After the **Analysis of Variance** section, there is a section titled
**Parameter
Estimates**. What is the interpretation of the values listed there, the 30, 19 and
-10? Notice how we have **iv1** and **iv2** that refer to group
1 and group 2, but we did not include any dummy variable referring to group 3. Group 3 is
often called the **omitted group** or **reference group**.
Recall that the means of the 3 groups were 49, 20 and 30 respectively. The **intercept**
term is the mean of the **omitted group**, and indeed the parameter estimate
from the output is the mean of group 3, 30. The parameter estimate for **iv1**
is the mean of group 1 minus the mean of group 3, 49 – 30 = 19, and indeed that is the
parameter estimate for **iv1**. Likewise, the parameter estimate for **iv2**
is the mean of group 2 – the mean of group 3, 20 – 30 = -10, the parameter estimate for
**iv2**.

So, in summary:

Interceptmean of group 3 (mean of omitted group) iv1mean of group 1 – group 3 (omitted group) iv2mean of group 2 – group 3 (omitted group)

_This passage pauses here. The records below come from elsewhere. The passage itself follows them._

theorem State.Sent.refl (s : State) : State.Sent s s := rfl
theorem State.Sent.trans {s t u : State} (h : State.Sent s t) (k : State.Sent t u) : State.Sent s u := by
  unfold State.Sent at *
  rw [← h]; simp only
  rw [← k]
theorem State.sent_onFab (s : State) (w : Nat) (f : Fabric → Fabric) : State.Sent s (s.onFab w f) := by
  unfold State.Sent State.onFab State.onWing State.setWing State.wing; split <;> simp
theorem State.sent_onPort (s : State) (p : Nat) (f : Port → Port) : State.Sent s (s.onPort p f) := rfl
/-- A frame sent changes only ports and fabric state. -/
theorem State.sendFrame_sent (s t : State) (w : Nat) (op : Option (Nat × Nat)) (f : Frame) (h : s.sendFrame w op f = some t) :
    State.Sent s t := by
  unfold State.sendFrame at h; dsimp only at h
  split at h
  · cases h; exact .refl s
  split at h
  · cases h; exact s.sent_onFab _ _
  · rw [Option.map_eq_some_iff] at h
    obtain ⟨p, -, rfl⟩ := h
    exact s.sent_onPort _ _
/-- So do frames sent where a port is found. -/
theorem State.trySend_sent (w : Nat) (fs : List Frame) : ∀ s : State, State.Sent s (s.trySend w fs) := by
  induction fs with
  | nil => intro s; exact .refl s
  | cons f fs ih =>
    intro s
    have e : s.trySend w (f :: fs) = ((s.sendFrame w none f).getD s).trySend w fs := rfl
    rw [e]
    refine State.Sent.trans ?_ (ih _)
    cases h : s.sendFrame w none f with
    | none => exact .refl s
    | some t => exact s.sendFrame_sent _ _ _ _ h
theorem State.sent_foldl {α : Type} (f : State → α → State) (hf : ∀ t a, State.Sent t (f t a)) (xs : List α) :
    ∀ s, State.Sent s (xs.foldl f s) := by
  induction xs with
  | nil => intro s; exact .refl s
  | cons a xs ih => intro s; exact (hf s a).trans (ih _)
/-- Frames that no operation awaits any more are discarded and counted at their ports. -/
theorem State.dropWaiting_sent (s : State) (w : Nat) (fl : List (Nat × Nat)) : State.Sent s (s.dropWaiting w fl) := by
  unfold State.dropWaiting
  refine State.Sent.trans (t := s.onFab w _) (s.sent_onFab w _) (State.sent_foldl _ (fun t e => ?_) _ _)
  split
  · exact t.sent_onPort _ _
  · exact .refl t
theorem State.abandonFlows_sent (s : State) (w : Nat) (fl : List (Nat × Nat)) : State.Sent s (s.abandonFlows w fl) :=
  (State.trySend_sent _ _ _).trans (State.dropWaiting_sent _ _ _)
theorem State.abandonStep_sent (s : State) (w : Nat) : State.Sent s (s.abandonStep w) := State.abandonFlows_sent _ _ _
theorem State.Sent.wing {s t : State} (h : State.Sent s t) (w : Nat) : t.wing w = { s.wing w with fab := (t.wing w).fab } := by
  unfold State.Sent at h
  have hw := congrArg State.west h
  have he := congrArg State.east h
  simp only at hw he
  unfold State.wing; split
  · rw [← hw]
  · rw [← he]

/-! ### The end of a step's work (R168, R297, R319, R350) -/

/-- What the end of a descriptor's work may change: the wings, the ports, and the registers whose writes waited. -/
def State.Ended (s t : State) : Prop :=
  ({ t with west := s.west, east := s.east, ports := s.ports, hopLimit := s.hopLimit, extTimeout := s.extTimeout,
            domainId := s.domainId, domainSet := s.domainSet, mirrorSrc := s.mirrorSrc, deferred := s.deferred } : State) = s

theorem State.Ended.refl (s : State) : State.Ended s s := rfl
theorem State.Ended.trans {s t u : State} (h : State.Ended s t) (k : State.Ended t u) : State.Ended s u := by
  unfold State.Ended at *
  rw [← h]; simp only
  rw [← k]
theorem State.Sent.ended {s t : State} (h : State.Sent s t) : State.Ended s t := by
  unfold State.Sent at h; unfold State.Ended
  rw [← h]
theorem State.ended_onWing (s : State) (w : Nat) (f : WingState → WingState) : State.Ended s (s.onWing w f) := by
  unfold State.Ended State.onWing State.setWing; split <;> rfl
theorem State.ended_onCore (s : State) (k : Nat) (f : Core → Core) : State.Ended s (s.onCore k f) := s.ended_onWing _ _
theorem State.ended_foldl {α : Type} (f : State → α → State) (hf : ∀ t a, State.Ended t (f t a)) (xs : List α) :
    ∀ s, State.Ended s (xs.foldl f s) := by
  induction xs with
  | nil => intro s; exact .refl s
  | cons a xs ih => intro s; exact (hf s a).trans (ih _)
theorem State.ended_mapCores (s : State) (w : Nat) (f : Core → Core) : State.Ended s (s.mapCores w f) :=
  State.ended_foldl _ (fun t v => t.ended_onWing v _) _ s
theorem State.ended_onWings (s : State) (w : Nat) (f : WingState → WingState) : State.Ended s (s.onWings w f) :=
  State.ended_foldl _ (fun t v => t.ended_onWing v _) _ s
theorem State.ended_applyFab (s : State) (off : Nat) (v : Word) : State.Ended s (s.applyFab off v) := by
  unfold State.applyFab; simp only; repeat' split
  all_goals rfl
/-- Writes that waited change the registers whose writes wait, and nothing else. -/
theorem State.ended_flushDeferred (s : State) : State.Ended s s.flushDeferred := by
  unfold State.flushDeferred; split
  · exact .refl s
  · have h := State.ended_foldl (fun t (e : Nat × Word) => t.applyFab e.1 e.2) (fun t e => t.ended_applyFab e.1 e.2) s.deferred s
    exact h
theorem State.ended_closeStep (s : State) (w : Nat) (b : Bool) : State.Ended s (s.closeStep w b) := by
  unfold State.closeStep; simp only; split
  · exact (((s.ended_mapCores _ _).trans (State.ended_onWings _ _ _)).trans (State.ended_onWing _ _ _)).trans (State.ended_flushDeferred _)
  · exact .refl s
theorem State.ended_undoLoad (s : State) (f : Flight) : State.Ended s (s.undoLoad f) := by
  unfold State.undoLoad
  exact (State.ended_foldl (fun (t : State) (e : Nat × Nat) => t.onCore e.1 (fun c => { c with mem := c.mem.turnOff (BitVec.ofNat 8 e.2) }))
    (fun t e => t.ended_onCore _ _) f.aux s).trans (State.ended_onWing _ _ _)
theorem State.ended_dropColl (s : State) (f : Flight) : State.Ended s (s.dropColl f) := by
  unfold State.dropColl; split
  · exact ((State.abandonFlows_sent _ _ _).trans (State.sent_onFab _ _ _)).ended
  · exact .refl s
/-- The work of a descriptor dropped changes wings, ports and waiting writes alone. -/
theorem State.ended_dropWork (s : State) (f : Flight) : State.Ended s (s.dropWork f) := by
  unfold State.dropWork; split
  · exact s.ended_dropColl f
  · split
    · refine State.Ended.trans ?_ (State.ended_onWing _ _ _)
      have h := (s.abandonStep_sent f.wing).ended.trans (State.ended_closeStep _ f.wing false)
      split
      · exact h.trans (State.ended_undoLoad _ f)
      · exact h
    · exact .refl s
theorem State.Ended.flights {s t : State} (h : State.Ended s t) : t.flights = s.flights := by
  unfold State.Ended at h; have := congrArg State.flights h; exact this
theorem State.Ended.split {s t : State} (h : State.Ended s t) : t.split = s.split := by
  unfold State.Ended at h; have := congrArg State.split h; exact this
theorem State.Ended.sq {s t : State} (h : State.Ended s t) : t.sq = s.sq := by
  unfold State.Ended at h; have := congrArg State.sq h; exact this
theorem State.Ended.cq {s t : State} (h : State.Ended s t) : t.cq = s.cq := by
  unfold State.Ended at h; have := congrArg State.cq h; exact this
theorem State.Ended.lead {s t : State} (h : State.Ended s t) (w : Nat) : t.lead w = s.lead w := by
  unfold State.lead; rw [h.split]
theorem State.Ended.sring {s t : State} (h : State.Ended s t) (i : Nat) : t.sring i = s.sring i := by
  unfold State.sring; rw [h.sq]
theorem State.Ended.cring {s t : State} (h : State.Ended s t) (i : Nat) : t.cring i = s.cring i := by
  unfold State.cring; rw [h.cq]

/-! ### The outcome of a descriptor (R354, R356) -/

/-- An outcome changes the descriptors in flight and a completion ring, and nothing else. -/
def State.Settled (s t : State) : Prop :=
  ({ t with flights := s.flights, cq := s.cq } : State) = s ∧ (∀ f ∈ t.flights, f ∈ s.flights) ∧
  ∀ j, ∃ rs, t.cring j = { s.cring j with waiting := (s.cring j).waiting ++ rs }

Try running this example, but use **iv2** and **iv3** in **proc reg** (making group 1 the omitted group) and see what happens.

Finally, consider how the parameter estimates can be used in the regression model to obtain the means for the groups (the predicted values). The regression model is:

Ypredicted = 30 + iv1*19 + iv2*-10For group 1: Ypredicted = 30 + 1 * 19 + 0 * -10 = 49 For group 2: Ypredicted = 30 + 0 * 19 + 1 * -10 = 20 For group 3: Ypredicted = 30 + 0 * 19 + 0 * -10 = 30

As you see, the regression formula predicts that each group will have the mean value of its group.